A September 30 New York Times article reports that with the israeli invasion of Lebanon, the Pentagon is sending more troops to the region:

Defense Department officials said the additional forces would bolster security for the 40,000 U.S. troops already in the region and help with the defense of israel.

A Pentagon spokeswoman, Sabrina Singh, said the deployment would include multiple fighter squadrons. Other officials said they would include F-15, F-16 and F-22 fighter jets as well as A-10 warplanes, adding substantially to American air capability.

The Pentagon declined to say exactly how many more troops were being deployed. But one official put the number at between 2,000 and 3,000.

The 40,000 American troops already in the region are stationed on bases in Iraq, Syria and other countries. The U.S.S. Abraham Lincoln, in the Gulf of Oman, is on an extended deployment in the region, and a second aircraft carrier, the U.S.S. Harry S. Truman, left Norfolk, Va., a week ago for the Mediterranean as part of a regularly scheduled deployment.

So, “israel’s” genocide in Gaza and attack on Lebanon is not contrary to U.S. imperialist policy, but instead is an integral part of the U.S. imperialist domination in Western Asia.

The question then arises: Why is it now necessary for U.S. imperialism to rely on the “stick” over the “carrot”, to vastly mobilize its military to not only back Netanyahu’s atrocities but also to mobilize its forces for its own direct conflict, for its own war in the region? The Worldcrunch post gives its answer in one word – China.

In contrast to the increasing American military presence over the past decade, its economic role in the Middle East has declined relatively, whether as a trading partner, a source of direct investment, or even as a donor, particularly when compared to the rising interests of China.

In 2022, for example, China was the Middle East’s first trading partner in terms of exports and imports. It now imports more than half of the Gulf’s oil exports, and supplies the region’s countries with about 67% of what they import.

Meanwhile, the United States ranks far behind India and a number of European countries, in terms of exports and imports, especially with its expansion in oil production, the most prominent thing the Middle East can offer to the world.

The United States has also become not as attractive a source of direct investment as it used to be.

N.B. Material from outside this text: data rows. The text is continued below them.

-- ==== Sys2Proof/Laws/Compare.lean ====
section
/-! SUPPORT. What arming, disarming and judging a compare unit change: of that unit the scheduler's and the records' fields besides what the
operation says, of other units nothing, and nothing that `Ran` keeps. -/

namespace Sys2Proof.Machine

/-- `b` differs from `a` only in what the scheduler and the records keep. -/
structure CmpSame (a b : Cmp) : Prop where
  eq : b = { a with entry := b.entry, due := b.due, oorDone := b.oorDone, oorPend := b.oorPend }

theorem CmpSame.refl (a : Cmp) : CmpSame a a := ⟨rfl⟩
theorem CmpSame.trans {a b c : Cmp} (h : CmpSame a b) (k : CmpSame b c) : CmpSame a c := by
  refine ⟨?_⟩
  rw [k.eq, h.eq]

structure CmpOnly (k : Nat) (s u : State) : Prop where
  same : CmpSame (s.cmp k) (u.cmp k)
  other : ∀ j, j ≠ k → u.cmp j = s.cmp j
  caps : u.caps = s.caps
  ran : Ran s u

theorem CmpOnly.refl (k : Nat) (s : State) : CmpOnly k s s := ⟨.refl _, fun _ _ => rfl, rfl, .refl s⟩
theorem CmpOnly.trans {k : Nat} {a b c : State} (h : CmpOnly k a b) (g : CmpOnly k b c) : CmpOnly k a c :=
  ⟨h.same.trans g.same, fun j hj => (g.other j hj).trans (h.other j hj), g.caps.trans h.caps, h.ran.trans g.ran⟩
theorem CmpOnly.quiet {k : Nat} {s u : State} (h : Quiet s u) : CmpOnly k s u := by
  have hc : ∀ j, u.cmp j = s.cmp j := fun j => by simp [State.cmp, h.cmps]
  exact ⟨by rw [hc]; exact .refl _, fun j _ => hc j, h.caps, h.toRan⟩
theorem CmpOnly.set {k : Nat} (s : State) (x : Cmp) (h : CmpSame (s.cmp k) x) : CmpOnly k s (s.setCmp k x) :=
  ⟨by simpa using h, fun j hj => by simp [hj], rfl, Ran.put (.refl _) rfl⟩

theorem CmpOnly.set' {k : Nat} (s : State) (x : Cmp)
    (h : x = { s.cmp k with entry := x.entry, due := x.due, oorDone := x.oorDone, oorPend := x.oorPend }) : CmpOnly k s (s.setCmp k x) :=
  CmpOnly.set s x ⟨h⟩

theorem cmpTakeEntry_only (s : State) (k : Nat) : CmpOnly k s (s.cmpTakeEntry k) := by
  unfold State.cmpTakeEntry
  split
  · exact .refl _ _
  · split
    · rename_i s' h
      have hq : Quiet s s' := kept_schedTake_of h (.refl s)
      exact (CmpOnly.quiet hq).trans (CmpOnly.set' _ _ rfl)
    · rename_i s' h
      exact CmpOnly.quiet (kept_schedTake_of h (.refl s))

theorem cmpGiveEntry_only (s : State) (k : Nat) : CmpOnly k s (s.cmpGiveEntry k) ∧ ((s.cmpGiveEntry k).cmp k).entry = false := by
  unfold State.cmpGiveEntry
  refine ⟨(CmpOnly.quiet (k := k) (kept_schedGive (.refl s))).trans (CmpOnly.set' _ _ rfl), by simp⟩

theorem cmpPredict_only (s : State) (k : Nat) : CmpOnly k s (s.cmpPredict k) := by
  unfold State.cmpPredict
  dsimp only
  split
  · exact .refl _ _
  · apply CmpOnly.set; constructor; rfl

theorem cmpOorRecord_only (s : State) (k : Nat) : CmpOnly k s (s.cmpOorRecord k) := by
  unfold State.cmpOorRecord
  dsimp only
  split
  · exact .refl _ _
  · split
    · exact CmpOnly.set' _ _ rfl
    · refine CmpOnly.trans (b := s.setCmp k { s.cmp k with oorDone := true }) (CmpOnly.set' _ _ rfl) ?_
      split
      · rename_i h
        exact CmpOnly.quiet (kept_eqPost_of h (.refl _))
      · rename_i h
        exact (CmpOnly.quiet (kept_eqPost_of h (.refl _))).trans (CmpOnly.set' _ _ rfl)

theorem cmpRangeCheck_only (s : State) (k : Nat) : CmpOnly k s (s.cmpRangeCheck k) := by
  unfold State.cmpRangeCheck
  dsimp only
  split
  · exact cmpOorRecord_only s k
  · exact CmpOnly.set' _ _ rfl

theorem cmpArm_only (s : State) (k : Nat) (a : Option Nat) :
    CmpOnly k (s.setCmp k { s.cmp k with armed := true, hystWait := false, armedAt := a }) (s.cmpArm k a) := by
  unfold State.cmpArm
  exact ((cmpTakeEntry_only _ k).trans (cmpOorRecord_only _ k)).trans (cmpPredict_only _ k)

theorem cmpDisarm_only (s : State) (k : Nat) :
    CmpOnly k (s.setCmp k { s.cmp k with armed := false, hystWait := false }) (s.cmpDisarm k) ∧ ((s.cmpDisarm k).cmp k).entry = false := by
  unfold State.cmpDisarm
  exact cmpGiveEntry_only _ k

theorem CmpSame.fields {a b : Cmp} (h : CmpSame a b) : b.ctrl = a.ctrl ∧ b.phase = a.phase ∧ b.turn = a.turn ∧ b.incr = a.incr ∧ b.armed = a.armed ∧
    b.armedAt = a.armedAt ∧ b.fired = a.fired ∧ b.overrun = a.overrun ∧ b.cfgRej = a.cfgRej ∧ b.hystWait = a.hystWait ∧ b.ft = a.ft ∧ b.fcnt = a.fcnt ∧
    b.pend = a.pend := by
  rw [h.eq]; exact ⟨rfl, rfl, rfl, rfl, rfl, rfl, rfl, rfl, rfl, rfl, rfl, rfl, rfl⟩

end Sys2Proof.Machine
end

China estimated its cumulative investments in the region at $273 billion in 2022, while cumulative U.S. investments reached $80 billion in 2023.

The article points out that foreign aid to the region by the U.S. now consists almost entirely of bombs and weapons to israel:

But while a report to Congress in 2023 shows that the Middle East and North Africa countries have historically been the largest recipients of U.S. foreign aid with a total of $372.6 billion between 1946 and 2020, the largest part of this aid was directed to support the israeli military. This places such aid in the category of stick rather than carrot.

The authors of the Worldcrunch article make it clear that they, like the rest of the corporate media, do not object at all to this U.S. “stick” policy:

The changes that have affected the weight and role of the United States in the global economy, including the Middle East, do not mean that the American empire is in decline.

The U.S. still maintains its lead in two basic issues: money, with the centrality of the dollar as an international currency on which China itself relies heavily in its trade and investments, and the production of advanced technology, including that for military usage.

This makes the U.S. likely to continue to play a pivotal role in the global economy in the coming years.

But at the same time, if we return to the metaphor with which we began the article, the American stick has become bigger while the carrot is shrinking. And the developments in the Middle East reveal changes that indicate that the United States will use its Navy fleets, Air Force fighter jets, and endless supply of weaponry to address the challenges the world poses to it.